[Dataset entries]
# # # #

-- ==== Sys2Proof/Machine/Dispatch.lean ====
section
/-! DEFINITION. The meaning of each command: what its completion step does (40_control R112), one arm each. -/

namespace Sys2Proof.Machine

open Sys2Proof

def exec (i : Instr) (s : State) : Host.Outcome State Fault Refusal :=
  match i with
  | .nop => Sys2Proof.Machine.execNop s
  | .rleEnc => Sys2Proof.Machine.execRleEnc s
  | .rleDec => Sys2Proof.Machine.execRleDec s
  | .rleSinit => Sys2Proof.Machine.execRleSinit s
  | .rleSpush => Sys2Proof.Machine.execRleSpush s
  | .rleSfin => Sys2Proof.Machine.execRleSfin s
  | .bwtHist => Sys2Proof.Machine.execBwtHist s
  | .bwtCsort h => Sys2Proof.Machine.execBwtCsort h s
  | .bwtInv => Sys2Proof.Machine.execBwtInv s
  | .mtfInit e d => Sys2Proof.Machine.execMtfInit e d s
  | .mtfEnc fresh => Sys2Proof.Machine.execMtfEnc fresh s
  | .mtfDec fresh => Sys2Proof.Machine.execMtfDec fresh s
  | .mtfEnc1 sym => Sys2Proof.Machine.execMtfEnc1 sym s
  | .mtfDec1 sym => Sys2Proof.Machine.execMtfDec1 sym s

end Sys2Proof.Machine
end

# # # #

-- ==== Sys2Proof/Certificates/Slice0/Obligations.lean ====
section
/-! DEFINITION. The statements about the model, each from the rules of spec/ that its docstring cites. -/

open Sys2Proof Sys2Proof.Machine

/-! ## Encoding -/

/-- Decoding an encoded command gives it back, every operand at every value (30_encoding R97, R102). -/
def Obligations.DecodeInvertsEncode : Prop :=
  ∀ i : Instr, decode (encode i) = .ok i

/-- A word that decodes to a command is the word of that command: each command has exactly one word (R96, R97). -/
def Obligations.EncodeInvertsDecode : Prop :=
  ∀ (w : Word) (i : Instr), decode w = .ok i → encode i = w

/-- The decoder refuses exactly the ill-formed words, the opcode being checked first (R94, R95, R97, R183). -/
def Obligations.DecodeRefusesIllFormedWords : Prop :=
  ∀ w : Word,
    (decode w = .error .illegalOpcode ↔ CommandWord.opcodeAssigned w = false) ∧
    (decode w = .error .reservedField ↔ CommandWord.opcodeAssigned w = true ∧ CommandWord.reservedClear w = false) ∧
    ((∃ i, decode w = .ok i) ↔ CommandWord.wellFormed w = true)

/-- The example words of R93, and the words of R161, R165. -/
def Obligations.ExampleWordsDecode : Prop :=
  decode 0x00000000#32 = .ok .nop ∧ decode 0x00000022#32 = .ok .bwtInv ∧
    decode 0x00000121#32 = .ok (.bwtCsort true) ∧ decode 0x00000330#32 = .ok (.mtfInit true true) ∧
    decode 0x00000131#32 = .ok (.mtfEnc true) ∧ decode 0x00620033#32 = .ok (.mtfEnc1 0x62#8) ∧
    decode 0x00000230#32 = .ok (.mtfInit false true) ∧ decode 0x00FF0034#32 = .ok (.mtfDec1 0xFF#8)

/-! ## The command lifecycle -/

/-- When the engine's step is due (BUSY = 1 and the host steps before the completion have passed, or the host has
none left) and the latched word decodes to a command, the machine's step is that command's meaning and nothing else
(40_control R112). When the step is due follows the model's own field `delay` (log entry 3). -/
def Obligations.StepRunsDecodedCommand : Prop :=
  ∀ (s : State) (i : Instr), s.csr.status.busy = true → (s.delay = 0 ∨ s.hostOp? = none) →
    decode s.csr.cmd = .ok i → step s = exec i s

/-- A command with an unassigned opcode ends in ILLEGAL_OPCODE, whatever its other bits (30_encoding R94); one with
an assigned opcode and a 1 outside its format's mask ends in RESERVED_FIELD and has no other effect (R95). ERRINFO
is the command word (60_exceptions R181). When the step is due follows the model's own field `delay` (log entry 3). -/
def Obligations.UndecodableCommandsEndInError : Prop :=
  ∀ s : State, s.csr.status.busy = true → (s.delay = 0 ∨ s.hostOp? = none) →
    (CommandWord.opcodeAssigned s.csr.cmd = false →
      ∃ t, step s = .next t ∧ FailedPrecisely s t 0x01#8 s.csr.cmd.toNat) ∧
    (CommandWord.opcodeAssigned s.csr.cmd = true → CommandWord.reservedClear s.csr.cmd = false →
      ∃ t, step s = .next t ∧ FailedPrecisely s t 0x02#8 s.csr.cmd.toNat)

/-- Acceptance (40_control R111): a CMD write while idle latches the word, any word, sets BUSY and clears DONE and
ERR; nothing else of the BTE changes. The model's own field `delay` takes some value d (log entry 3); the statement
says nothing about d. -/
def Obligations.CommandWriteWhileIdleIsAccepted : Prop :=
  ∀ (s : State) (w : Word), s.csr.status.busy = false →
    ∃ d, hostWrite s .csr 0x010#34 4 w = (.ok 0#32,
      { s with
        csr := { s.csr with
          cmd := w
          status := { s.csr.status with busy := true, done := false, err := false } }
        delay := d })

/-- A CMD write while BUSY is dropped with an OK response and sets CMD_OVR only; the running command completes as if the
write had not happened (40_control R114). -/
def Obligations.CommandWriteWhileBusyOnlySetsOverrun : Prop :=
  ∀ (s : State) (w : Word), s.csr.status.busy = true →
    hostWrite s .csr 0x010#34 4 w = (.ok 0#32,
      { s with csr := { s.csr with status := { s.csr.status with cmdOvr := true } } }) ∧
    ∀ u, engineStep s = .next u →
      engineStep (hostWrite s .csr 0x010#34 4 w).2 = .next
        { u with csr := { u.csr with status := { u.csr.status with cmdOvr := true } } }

# # # #

◆ PROMPT ◆
Beginning with the line that has "def Obligations.CommandWriteWhileBusyOnlySetsOverrun : Prop" and ending with the line that has "u.csr with status", set down the lines above exactly and include no others.

◆ WRITTEN RESPONSE ◆
def Obligations.CommandWriteWhileBusyOnlySetsOverrun : Prop :=
  ∀ (s : State) (w : Word), s.csr.status.busy = true →
    hostWrite s .csr 0x010#34 4 w = (.ok 0#32,
      { s with csr := { s.csr with status := { s.csr.status with cmdOvr := true } } }) ∧
    ∀ u, engineStep s = .next u →
      engineStep (hostWrite s .csr 0x010#34 4 w).2 = .next
        { u with csr := { u.csr with status := { u.csr.status with cmdOvr := true } } }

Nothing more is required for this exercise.